__What is required__
Using the listing below, count every line that contains the word "Instr"; respond with the count alone.

__Entries provided__
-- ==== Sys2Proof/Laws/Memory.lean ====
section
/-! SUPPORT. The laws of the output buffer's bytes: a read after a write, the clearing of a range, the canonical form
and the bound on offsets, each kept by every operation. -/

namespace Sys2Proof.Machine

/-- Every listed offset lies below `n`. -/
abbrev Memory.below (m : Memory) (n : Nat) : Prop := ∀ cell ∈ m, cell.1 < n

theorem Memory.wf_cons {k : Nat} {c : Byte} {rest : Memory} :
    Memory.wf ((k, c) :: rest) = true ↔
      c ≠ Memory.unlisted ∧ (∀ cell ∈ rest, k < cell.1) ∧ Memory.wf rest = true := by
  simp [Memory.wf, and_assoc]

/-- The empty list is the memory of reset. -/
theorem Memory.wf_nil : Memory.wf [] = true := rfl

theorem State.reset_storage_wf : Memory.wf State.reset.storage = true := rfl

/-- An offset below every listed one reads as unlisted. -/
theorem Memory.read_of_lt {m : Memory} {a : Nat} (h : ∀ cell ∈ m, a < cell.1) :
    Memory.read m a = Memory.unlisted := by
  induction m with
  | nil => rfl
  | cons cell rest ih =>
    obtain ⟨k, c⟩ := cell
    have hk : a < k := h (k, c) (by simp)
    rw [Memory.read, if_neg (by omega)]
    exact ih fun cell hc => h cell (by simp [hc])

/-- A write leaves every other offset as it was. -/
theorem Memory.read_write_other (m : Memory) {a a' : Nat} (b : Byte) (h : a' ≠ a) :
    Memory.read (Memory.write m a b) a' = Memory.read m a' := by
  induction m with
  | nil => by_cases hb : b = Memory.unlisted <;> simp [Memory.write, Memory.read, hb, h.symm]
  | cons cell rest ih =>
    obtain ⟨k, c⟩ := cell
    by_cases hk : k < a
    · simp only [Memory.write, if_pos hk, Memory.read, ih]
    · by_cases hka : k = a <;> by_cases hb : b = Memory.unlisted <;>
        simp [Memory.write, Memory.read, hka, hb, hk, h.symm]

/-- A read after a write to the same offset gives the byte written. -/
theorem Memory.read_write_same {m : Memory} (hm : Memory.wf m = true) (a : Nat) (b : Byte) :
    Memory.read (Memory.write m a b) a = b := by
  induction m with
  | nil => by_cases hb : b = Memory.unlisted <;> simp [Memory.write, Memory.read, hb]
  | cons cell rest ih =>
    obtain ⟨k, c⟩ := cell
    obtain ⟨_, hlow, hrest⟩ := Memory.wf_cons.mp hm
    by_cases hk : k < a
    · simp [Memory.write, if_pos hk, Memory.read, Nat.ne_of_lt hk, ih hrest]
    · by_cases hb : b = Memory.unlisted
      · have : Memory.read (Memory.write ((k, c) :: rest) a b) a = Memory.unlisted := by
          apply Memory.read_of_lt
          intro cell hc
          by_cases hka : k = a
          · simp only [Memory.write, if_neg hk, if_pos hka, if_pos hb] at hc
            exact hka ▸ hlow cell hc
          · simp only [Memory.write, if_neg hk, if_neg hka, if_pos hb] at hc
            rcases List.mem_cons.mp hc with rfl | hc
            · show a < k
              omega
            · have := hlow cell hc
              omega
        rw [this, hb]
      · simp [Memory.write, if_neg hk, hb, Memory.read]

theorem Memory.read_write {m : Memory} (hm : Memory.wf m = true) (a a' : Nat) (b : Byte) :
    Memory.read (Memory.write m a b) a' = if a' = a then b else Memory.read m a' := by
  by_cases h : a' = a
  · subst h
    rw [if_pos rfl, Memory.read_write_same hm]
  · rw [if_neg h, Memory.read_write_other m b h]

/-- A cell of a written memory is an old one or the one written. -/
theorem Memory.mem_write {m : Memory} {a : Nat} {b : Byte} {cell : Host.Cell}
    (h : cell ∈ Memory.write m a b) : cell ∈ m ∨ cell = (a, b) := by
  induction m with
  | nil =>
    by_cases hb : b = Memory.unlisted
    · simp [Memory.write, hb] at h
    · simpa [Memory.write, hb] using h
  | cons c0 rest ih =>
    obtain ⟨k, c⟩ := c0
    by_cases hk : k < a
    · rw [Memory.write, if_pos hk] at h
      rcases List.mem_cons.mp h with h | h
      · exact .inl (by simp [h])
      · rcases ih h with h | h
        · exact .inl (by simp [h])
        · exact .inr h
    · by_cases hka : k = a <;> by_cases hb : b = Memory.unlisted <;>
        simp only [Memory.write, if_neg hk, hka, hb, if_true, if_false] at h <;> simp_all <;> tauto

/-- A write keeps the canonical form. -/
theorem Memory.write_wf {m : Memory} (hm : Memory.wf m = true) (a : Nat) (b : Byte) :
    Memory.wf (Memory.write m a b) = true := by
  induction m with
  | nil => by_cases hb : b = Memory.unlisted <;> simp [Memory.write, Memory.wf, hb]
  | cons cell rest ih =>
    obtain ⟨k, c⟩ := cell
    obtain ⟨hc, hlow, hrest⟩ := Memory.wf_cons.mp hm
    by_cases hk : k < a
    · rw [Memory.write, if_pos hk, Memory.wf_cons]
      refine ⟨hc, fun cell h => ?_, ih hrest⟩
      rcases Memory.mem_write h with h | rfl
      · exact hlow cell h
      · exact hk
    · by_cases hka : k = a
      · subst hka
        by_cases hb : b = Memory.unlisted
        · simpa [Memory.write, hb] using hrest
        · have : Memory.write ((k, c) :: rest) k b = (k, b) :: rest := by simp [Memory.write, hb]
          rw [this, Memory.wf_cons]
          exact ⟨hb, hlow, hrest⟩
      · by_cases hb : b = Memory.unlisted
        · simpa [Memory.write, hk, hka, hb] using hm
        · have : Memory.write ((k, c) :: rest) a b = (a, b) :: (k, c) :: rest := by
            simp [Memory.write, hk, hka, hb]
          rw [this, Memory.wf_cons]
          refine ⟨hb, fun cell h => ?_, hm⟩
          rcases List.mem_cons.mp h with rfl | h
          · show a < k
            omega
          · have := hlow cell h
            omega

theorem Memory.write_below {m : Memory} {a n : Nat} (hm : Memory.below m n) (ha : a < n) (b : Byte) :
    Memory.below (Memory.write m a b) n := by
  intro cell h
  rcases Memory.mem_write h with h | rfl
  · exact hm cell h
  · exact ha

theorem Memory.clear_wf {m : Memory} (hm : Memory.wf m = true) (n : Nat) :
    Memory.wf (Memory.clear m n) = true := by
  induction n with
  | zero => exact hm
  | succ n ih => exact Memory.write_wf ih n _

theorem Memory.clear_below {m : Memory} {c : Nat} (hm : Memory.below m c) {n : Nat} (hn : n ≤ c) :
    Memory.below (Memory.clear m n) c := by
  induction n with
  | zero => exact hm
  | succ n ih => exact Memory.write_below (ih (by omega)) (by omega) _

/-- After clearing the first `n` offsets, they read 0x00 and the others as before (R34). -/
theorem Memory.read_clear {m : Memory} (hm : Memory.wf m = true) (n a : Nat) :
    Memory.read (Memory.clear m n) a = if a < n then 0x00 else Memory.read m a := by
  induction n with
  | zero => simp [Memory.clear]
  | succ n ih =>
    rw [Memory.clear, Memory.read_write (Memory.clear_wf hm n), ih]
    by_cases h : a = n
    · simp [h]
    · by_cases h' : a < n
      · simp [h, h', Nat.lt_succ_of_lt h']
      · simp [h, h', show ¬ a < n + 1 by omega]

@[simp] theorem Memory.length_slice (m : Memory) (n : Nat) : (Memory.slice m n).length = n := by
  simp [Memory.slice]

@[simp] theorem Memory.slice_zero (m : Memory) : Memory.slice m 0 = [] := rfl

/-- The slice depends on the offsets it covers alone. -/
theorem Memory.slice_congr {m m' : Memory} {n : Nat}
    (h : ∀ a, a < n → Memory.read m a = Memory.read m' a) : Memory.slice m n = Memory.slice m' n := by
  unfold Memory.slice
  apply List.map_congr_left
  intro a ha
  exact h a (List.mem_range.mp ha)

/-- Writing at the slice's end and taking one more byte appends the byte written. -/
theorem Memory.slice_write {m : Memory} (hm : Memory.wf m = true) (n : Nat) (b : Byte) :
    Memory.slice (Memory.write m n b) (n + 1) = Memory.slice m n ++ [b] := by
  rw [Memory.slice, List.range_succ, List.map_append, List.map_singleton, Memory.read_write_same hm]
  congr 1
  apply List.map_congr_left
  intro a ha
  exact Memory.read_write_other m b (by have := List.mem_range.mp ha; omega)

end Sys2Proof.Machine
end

---

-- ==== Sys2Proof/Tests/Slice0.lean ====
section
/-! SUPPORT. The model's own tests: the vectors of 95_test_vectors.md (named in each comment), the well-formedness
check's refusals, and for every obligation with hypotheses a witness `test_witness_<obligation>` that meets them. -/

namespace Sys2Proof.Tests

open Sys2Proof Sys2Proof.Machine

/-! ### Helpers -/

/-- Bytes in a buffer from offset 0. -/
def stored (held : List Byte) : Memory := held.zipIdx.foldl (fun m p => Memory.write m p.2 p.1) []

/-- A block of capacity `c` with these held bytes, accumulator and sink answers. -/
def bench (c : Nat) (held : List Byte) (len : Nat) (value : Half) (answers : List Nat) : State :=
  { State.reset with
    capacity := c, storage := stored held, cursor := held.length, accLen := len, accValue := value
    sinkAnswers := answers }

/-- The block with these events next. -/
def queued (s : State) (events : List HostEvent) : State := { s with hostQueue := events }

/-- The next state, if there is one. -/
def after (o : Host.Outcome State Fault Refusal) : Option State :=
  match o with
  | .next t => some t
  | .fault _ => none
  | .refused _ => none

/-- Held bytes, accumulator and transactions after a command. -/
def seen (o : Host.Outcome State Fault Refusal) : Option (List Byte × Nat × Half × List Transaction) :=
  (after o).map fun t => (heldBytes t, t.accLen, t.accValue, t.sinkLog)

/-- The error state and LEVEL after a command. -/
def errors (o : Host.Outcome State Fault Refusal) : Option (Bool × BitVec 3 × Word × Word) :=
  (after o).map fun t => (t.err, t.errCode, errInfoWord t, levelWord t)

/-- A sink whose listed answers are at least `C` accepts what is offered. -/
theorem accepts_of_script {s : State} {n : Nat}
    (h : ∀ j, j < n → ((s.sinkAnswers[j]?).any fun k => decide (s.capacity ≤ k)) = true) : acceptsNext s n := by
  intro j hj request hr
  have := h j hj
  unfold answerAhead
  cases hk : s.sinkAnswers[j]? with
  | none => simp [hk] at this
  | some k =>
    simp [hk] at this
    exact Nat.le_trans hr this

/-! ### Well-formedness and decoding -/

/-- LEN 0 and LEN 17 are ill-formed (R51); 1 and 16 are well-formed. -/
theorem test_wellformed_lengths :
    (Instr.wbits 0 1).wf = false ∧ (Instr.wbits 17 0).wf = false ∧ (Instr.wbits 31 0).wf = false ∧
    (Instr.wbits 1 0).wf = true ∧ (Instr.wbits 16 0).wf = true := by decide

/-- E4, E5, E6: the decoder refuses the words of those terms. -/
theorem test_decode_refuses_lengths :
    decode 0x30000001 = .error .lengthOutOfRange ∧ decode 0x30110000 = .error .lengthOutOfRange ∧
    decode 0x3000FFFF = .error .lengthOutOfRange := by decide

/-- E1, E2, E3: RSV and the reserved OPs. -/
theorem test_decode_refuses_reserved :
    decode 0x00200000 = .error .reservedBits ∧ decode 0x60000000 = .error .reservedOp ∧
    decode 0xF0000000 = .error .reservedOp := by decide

__Output of the task__
2